*** ENTRIES PROVIDED ***
-- ==== Sys2Proof/Laws/Memory.lean ====
section
/-! SUPPORT. The laws of memory: read after write, the canonical form, and what each bounds-checked access can do. -/

namespace Sys2Proof.Machine

/-! ### One byte -/

theorem Memory.byteAt_forget_ne (m : Memory) {a b : Nat} (h : b ≠ a) : (m.forget a).byteAt b = m.byteAt b := by
  induction m with
  | nil => rfl
  | cons c m ih =>
    obtain ⟨d, u⟩ := c
    by_cases hd : d = a
    · subst hd; simp [Memory.forget, Memory.byteAt, h, ih]
    · simp [Memory.forget, Memory.byteAt, hd, ih]

theorem Memory.byteAt_forget_same (m : Memory) (a : Nat) : (m.forget a).byteAt a = Memory.initialByte a := by
  induction m with
  | nil => rfl
  | cons c m ih =>
    obtain ⟨d, u⟩ := c
    by_cases hd : d = a
    · simp [Memory.forget, hd, ih]
    · simp [Memory.forget, Memory.byteAt, hd, Ne.symm hd, ih]

theorem Memory.byteAt_enter_same (m : Memory) (a : Nat) (v : Byte) (h : ∀ c ∈ m, c.1 ≠ a) :
    (m.enter a v).byteAt a = v := by
  induction m with
  | nil => simp [Memory.enter, Memory.byteAt]
  | cons c m ih =>
    obtain ⟨d, u⟩ := c
    have hd : a ≠ d := fun e => h (d, u) (by simp) e.symm
    have ih' := ih fun c hc => h c (by simp [hc])
    by_cases hlt : a < d
    · simp [Memory.enter, Memory.byteAt, hlt]
    · simp [Memory.enter, Memory.byteAt, hlt, hd, ih']

theorem Memory.byteAt_enter_ne (m : Memory) {a b : Nat} (v : Byte) (h : b ≠ a) :
    (m.enter a v).byteAt b = m.byteAt b := by
  induction m with
  | nil => simp [Memory.enter, Memory.byteAt, h]
  | cons c m ih =>
    obtain ⟨d, u⟩ := c
    by_cases hlt : a < d
    · simp [Memory.enter, Memory.byteAt, hlt, h]
    · simp [Memory.enter, Memory.byteAt, hlt, ih]

theorem Memory.forget_mem {m : Memory} {a : Nat} {c : Host.Cell} : c ∈ m.forget a ↔ c ∈ m ∧ c.1 ≠ a := by
  induction m with
  | nil => simp [Memory.forget]
  | cons d m ih =>
    obtain ⟨d, u⟩ := d
    by_cases hd : d = a
    · simp only [Memory.forget, hd, if_true, ih, List.mem_cons]
      constructor
      · rintro ⟨h1, h2⟩; exact ⟨.inr h1, h2⟩
      · rintro ⟨h1 | h1, h2⟩
        · exact absurd (by rw [h1]) h2
        · exact ⟨h1, h2⟩
    · simp only [Memory.forget, hd, if_false, ih, List.mem_cons]
      constructor
      · rintro (h | ⟨h1, h2⟩)
        · exact ⟨.inl h, by rw [h]; exact hd⟩
        · exact ⟨.inr h1, h2⟩
      · rintro ⟨h1 | h1, h2⟩
        · exact .inl h1
        · exact .inr ⟨h1, h2⟩

theorem Memory.mem_enter {m : Memory} {a : Nat} {v : Byte} {c : Host.Cell} :
    c ∈ m.enter a v ↔ c = (a, v) ∨ c ∈ m := by
  induction m with
  | nil => simp [Memory.enter]
  | cons d m ih =>
    obtain ⟨d, u⟩ := d
    by_cases hlt : a < d
    · simp [Memory.enter, hlt]
    · simp only [Memory.enter, hlt, if_false, List.mem_cons, ih]
      tauto

/-- A write of one byte, said once: the address holds the byte, every other address reads as before. It holds of every
list, canonical or not. -/
theorem Memory.byteAt_store (m : Memory) (a b : Nat) (v : Byte) :
    (m.store a v).byteAt b = if b = a then v else m.byteAt b := by
  by_cases hb : b = a
  · subst hb
    by_cases hv : v = Memory.initialByte b
    · simp [Memory.store, hv, Memory.byteAt_forget_same]
    · simp only [Memory.store, hv, if_false, if_true]
      exact Memory.byteAt_enter_same _ _ _ fun c hc => (Memory.forget_mem.1 hc).2
  · by_cases hv : v = Memory.initialByte a
    · simp [Memory.store, hv, hb, Memory.byteAt_forget_ne]
    · simp [Memory.store, hv, hb, Memory.byteAt_enter_ne, Memory.byteAt_forget_ne]

/-! ### The canonical form -/

theorem Memory.forget_sublist (m : Memory) (a : Nat) : (m.forget a).Sublist m := by
  induction m with
  | nil => exact .slnil
  | cons c m ih =>
    obtain ⟨d, u⟩ := c
    by_cases hd : d = a
    · simpa [Memory.forget, hd] using ih.cons _
    · simpa [Memory.forget, hd] using ih.cons_cons (d, u)

theorem Memory.pairwise_enter {m : Memory} {a : Nat} {v : Byte} (hm : m.Pairwise fun c d => c.1 < d.1)
    (ha : ∀ c ∈ m, c.1 ≠ a) : (m.enter a v).Pairwise fun c d => c.1 < d.1 := by
  induction m with
  | nil => simp [Memory.enter]
  | cons d m ih =>
    obtain ⟨d, u⟩ := d
    rw [List.pairwise_cons] at hm
    by_cases hlt : a < d
    · simp only [Memory.enter, hlt, if_true, List.pairwise_cons]
      refine ⟨?_, hm⟩
      intro c hc
      rcases List.mem_cons.1 hc with rfl | hc
      · exact hlt
      · exact Nat.lt_trans hlt (hm.1 c hc)
    · have hda : d < a := by have := ha (d, u) (by simp); simp at this; omega
      simp only [Memory.enter, hlt, if_false, List.pairwise_cons]
      refine ⟨?_, ih hm.2 fun c hc => ha c (by simp [hc])⟩
      intro c hc
      rcases Memory.mem_enter.1 hc with rfl | hc
      · exact hda
      · exact hm.1 c hc

/-- A write inside the address space keeps the canonical form. -/
theorem Memory.wf_store {m : Memory} (h : m.wf) {a : Nat} (ha : a ≤ Config.addrMax) (v : Byte) : (m.store a v).wf := by
  have hsub := Memory.forget_sublist m a
  have hp : (m.forget a).Pairwise fun c d => c.1 < d.1 := h.1.sublist hsub
  by_cases hv : v = Memory.initialByte a
  · simp only [Memory.store, hv, if_true]
    exact ⟨hp, fun c hc => h.2 c (hsub.subset hc)⟩
  · simp only [Memory.store, hv, if_false]
    refine ⟨Memory.pairwise_enter hp fun c hc => (Memory.forget_mem.1 hc).2, fun c hc => ?_⟩
    rcases Memory.mem_enter.1 hc with rfl | hc
    · exact ⟨ha, hv⟩
    · exact h.2 c (hsub.subset hc)

/-! ### Several bytes -/

/-- Storing bytes from `base`, said once: the stored addresses hold the bytes in order, every other address reads as
before. -/
theorem Memory.byteAt_storeBytes (m : Memory) (base a : Nat) (bs : List Byte) :
    (m.storeBytes base bs).byteAt a =
      if h : base ≤ a ∧ a < base + bs.length then bs[a - base]'(by omega) else m.byteAt a := by
  induction bs generalizing m base with
  | nil => simp only [Memory.storeBytes, List.length_nil]; rw [dif_neg (by omega)]
  | cons b bs ih =>
    rw [Memory.storeBytes, ih, Memory.byteAt_store]
    simp only [List.length_cons]
    by_cases h1 : base + 1 ≤ a ∧ a < base + 1 + bs.length
    · rw [dif_pos h1, dif_pos (by omega)]
      have : a - base = (a - (base + 1)) + 1 := by omega
      simp [this]
    · rw [dif_neg h1]
      by_cases h2 : a = base
      · subst h2; simp
      · rw [if_neg h2, dif_neg (by omega)]

theorem Memory.byteAt_storeBytes_outside (m : Memory) {base a : Nat} (bs : List Byte)
    (h : a < base ∨ base + bs.length ≤ a) : (m.storeBytes base bs).byteAt a = m.byteAt a := by
  rw [Memory.byteAt_storeBytes, dif_neg (by omega)]

theorem Memory.byteAt_storeBytes_inside (m : Memory) (base : Nat) (bs : List Byte) (k : Nat) (h : k < bs.length) :
    (m.storeBytes base bs).byteAt (base + k) = bs[k] := by
  rw [Memory.byteAt_storeBytes, dif_pos (by omega)]
  simp

theorem Memory.wf_storeBytes {m : Memory} (h : m.wf) (base : Nat) (bs : List Byte)
    (hb : bs = [] ∨ base + (bs.length - 1) ≤ Config.addrMax) : (m.storeBytes base bs).wf := by
  induction bs generalizing m base with
  | nil => exact h
  | cons b bs ih =>
    have hlen : base + bs.length ≤ Config.addrMax := by
      rcases hb with hb | hb
      · cases hb
      · simpa using hb
    refine ih (Memory.wf_store h (by omega) b) (base + 1) ?_
    cases bs with
    | nil => exact .inl rfl
    | cons c cs => right; simp only [List.length_cons] at hlen ⊢; omega

/-! ### The bounds check and what goes through it -/

/-- The check passes exactly when the access touches no byte or ends inside the space (R54). -/
theorem checkSpan_ok_iff {base len : Nat} : checkSpan base len = .ok () ↔ len = 0 ∨ base + (len - 1) ≤ 0xFFF := by
  unfold checkSpan
  split
  · next h => constructor
              · intro h'; cases h'
              · intro h'; exfalso; simp only [Config.addrMax] at h; omega
  · next h => constructor
              · intro _; simp only [Config.addrMax] at h; omega
              · intro _; rfl

/-- The check fails exactly when it touches a byte above `0xFFF`, with the payload of R52. -/
theorem checkSpan_error_iff {base len : Nat} {e : Fault} :
    checkSpan base len = .error e ↔ (0 < len ∧ 0xFFF < base + (len - 1)) ∧ e = .outOfBounds (max base 0x1000) := by
  unfold checkSpan
  split
  · next h => simp only [Except.error.injEq, Config.addrMax] at h ⊢
              constructor
              · intro h'; exact ⟨h, h'.symm⟩
              · intro h'; exact h'.2.symm
  · next h => constructor
              · intro h'; cases h'
              · intro h'; exact absurd h'.1 h

theorem checkSpan_ok {base len : Nat} (h : len = 0 ∨ base + (len - 1) ≤ 0xFFF) : checkSpan base len = .ok () :=
  checkSpan_ok_iff.2 h

theorem checkSpan_error {base len : Nat} (h : 0 < len) (h' : 0xFFF < base + (len - 1)) :
    checkSpan base len = .error (.outOfBounds (max base 0x1000)) :=
  checkSpan_error_iff.2 ⟨⟨h, h'⟩, rfl⟩

/-- A checked read, said once (R52, R126). -/
theorem readSpan_ok {m : Memory} {base len : Nat} (h : len = 0 ∨ base + (len - 1) ≤ 0xFFF) :
    readSpan m base len = .ok ((List.range len).map fun r => m.byteAt (base + r)) := by
  simp [readSpan, checkSpan_ok h]

theorem readSpan_error {m : Memory} {base len : Nat} (h : 0 < len) (h' : 0xFFF < base + (len - 1)) :
    readSpan m base len = .error (.outOfBounds (max base 0x1000)) := by
  simp [readSpan, checkSpan_error h h']

/-- A checked write, said once (R53, R68, R155). -/
theorem writeSpan_ok {m : Memory} {base : Nat} {bs : List Byte} (h : bs.length = 0 ∨ base + (bs.length - 1) ≤ 0xFFF) :
    writeSpan m base bs = .ok (m.storeBytes base bs) := by
  simp [writeSpan, checkSpan_ok h]

theorem writeSpan_error {m : Memory} {base : Nat} {bs : List Byte} (h : 0 < bs.length)
    (h' : 0xFFF < base + (bs.length - 1)) : writeSpan m base bs = .error (.outOfBounds (max base 0x1000)) := by
  simp [writeSpan, checkSpan_error h h']

/-- What a checked write can answer. -/
theorem writeSpan_cases (m : Memory) (base : Nat) (bs : List Byte) :
    ((bs.length = 0 ∨ base + (bs.length - 1) ≤ 0xFFF) ∧ writeSpan m base bs = .ok (m.storeBytes base bs)) ∨
    ((0 < bs.length ∧ 0xFFF < base + (bs.length - 1)) ∧
      writeSpan m base bs = .error (.outOfBounds (max base 0x1000))) := by
  by_cases h : bs.length = 0 ∨ base + (bs.length - 1) ≤ 0xFFF
  · exact .inl ⟨h, writeSpan_ok h⟩
  · exact .inr ⟨by omega, writeSpan_error (by omega) (by omega)⟩

/-- Every checked write that succeeds keeps the canonical form. -/
theorem writeSpan_wf {m m' : Memory} {base : Nat} {bs : List Byte} (hm : m.wf) (h : writeSpan m base bs = .ok m') :
    m'.wf := by
  rcases writeSpan_cases m base bs with ⟨hb, h'⟩ | ⟨_, h'⟩
  · rw [h'] at h
    cases h
    exact Memory.wf_storeBytes hm base bs (hb.imp (fun e => List.eq_nil_of_length_eq_zero e) (fun e => e))
  · rw [h'] at h; cases h

theorem memRead8_ok {m : Memory} {a : Nat} (h : a ≤ 0xFFF) : memRead8 m a = .ok (m.byteAt a) := by
  simp [memRead8, checkSpan_ok (base := a) (len := 1) (by omega)]

theorem memRead16_ok {m : Memory} {a : Nat} (h : a ≤ 0xFFE) :
    memRead16 m a = .ok (m.byteAt a ++ m.byteAt (a + 1)) := by
  simp [memRead16, checkSpan_ok (base := a) (len := 2) (by omega)]

/-- The three digits are three bytes (R155). -/
@[simp] theorem length_decimalDigits (v : Byte) : (decimalDigits v).length = 3 := rfl

/-- Reset's memory is in canonical form. -/
theorem Memory.wf_nil : Memory.wf [] := ⟨.nil, fun _ h => absurd h (by simp)⟩

end Sys2Proof.Machine
end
*** End of ENTRIES PROVIDED ***
▸ **EXERCISE AIM**
In the listing above, locate the line containing "holds of every" and the line containing "theorem Memory.byteAt_store (m". Transcribe those two lines and everything between them, exactly as written.

▸ **TASK ANSWER**
/-- A write of one byte, said once: the address holds the byte, every other address reads as before. It holds of every
list, canonical or not. -/
theorem Memory.byteAt_store (m : Memory) (a b : Nat) (v : Byte) :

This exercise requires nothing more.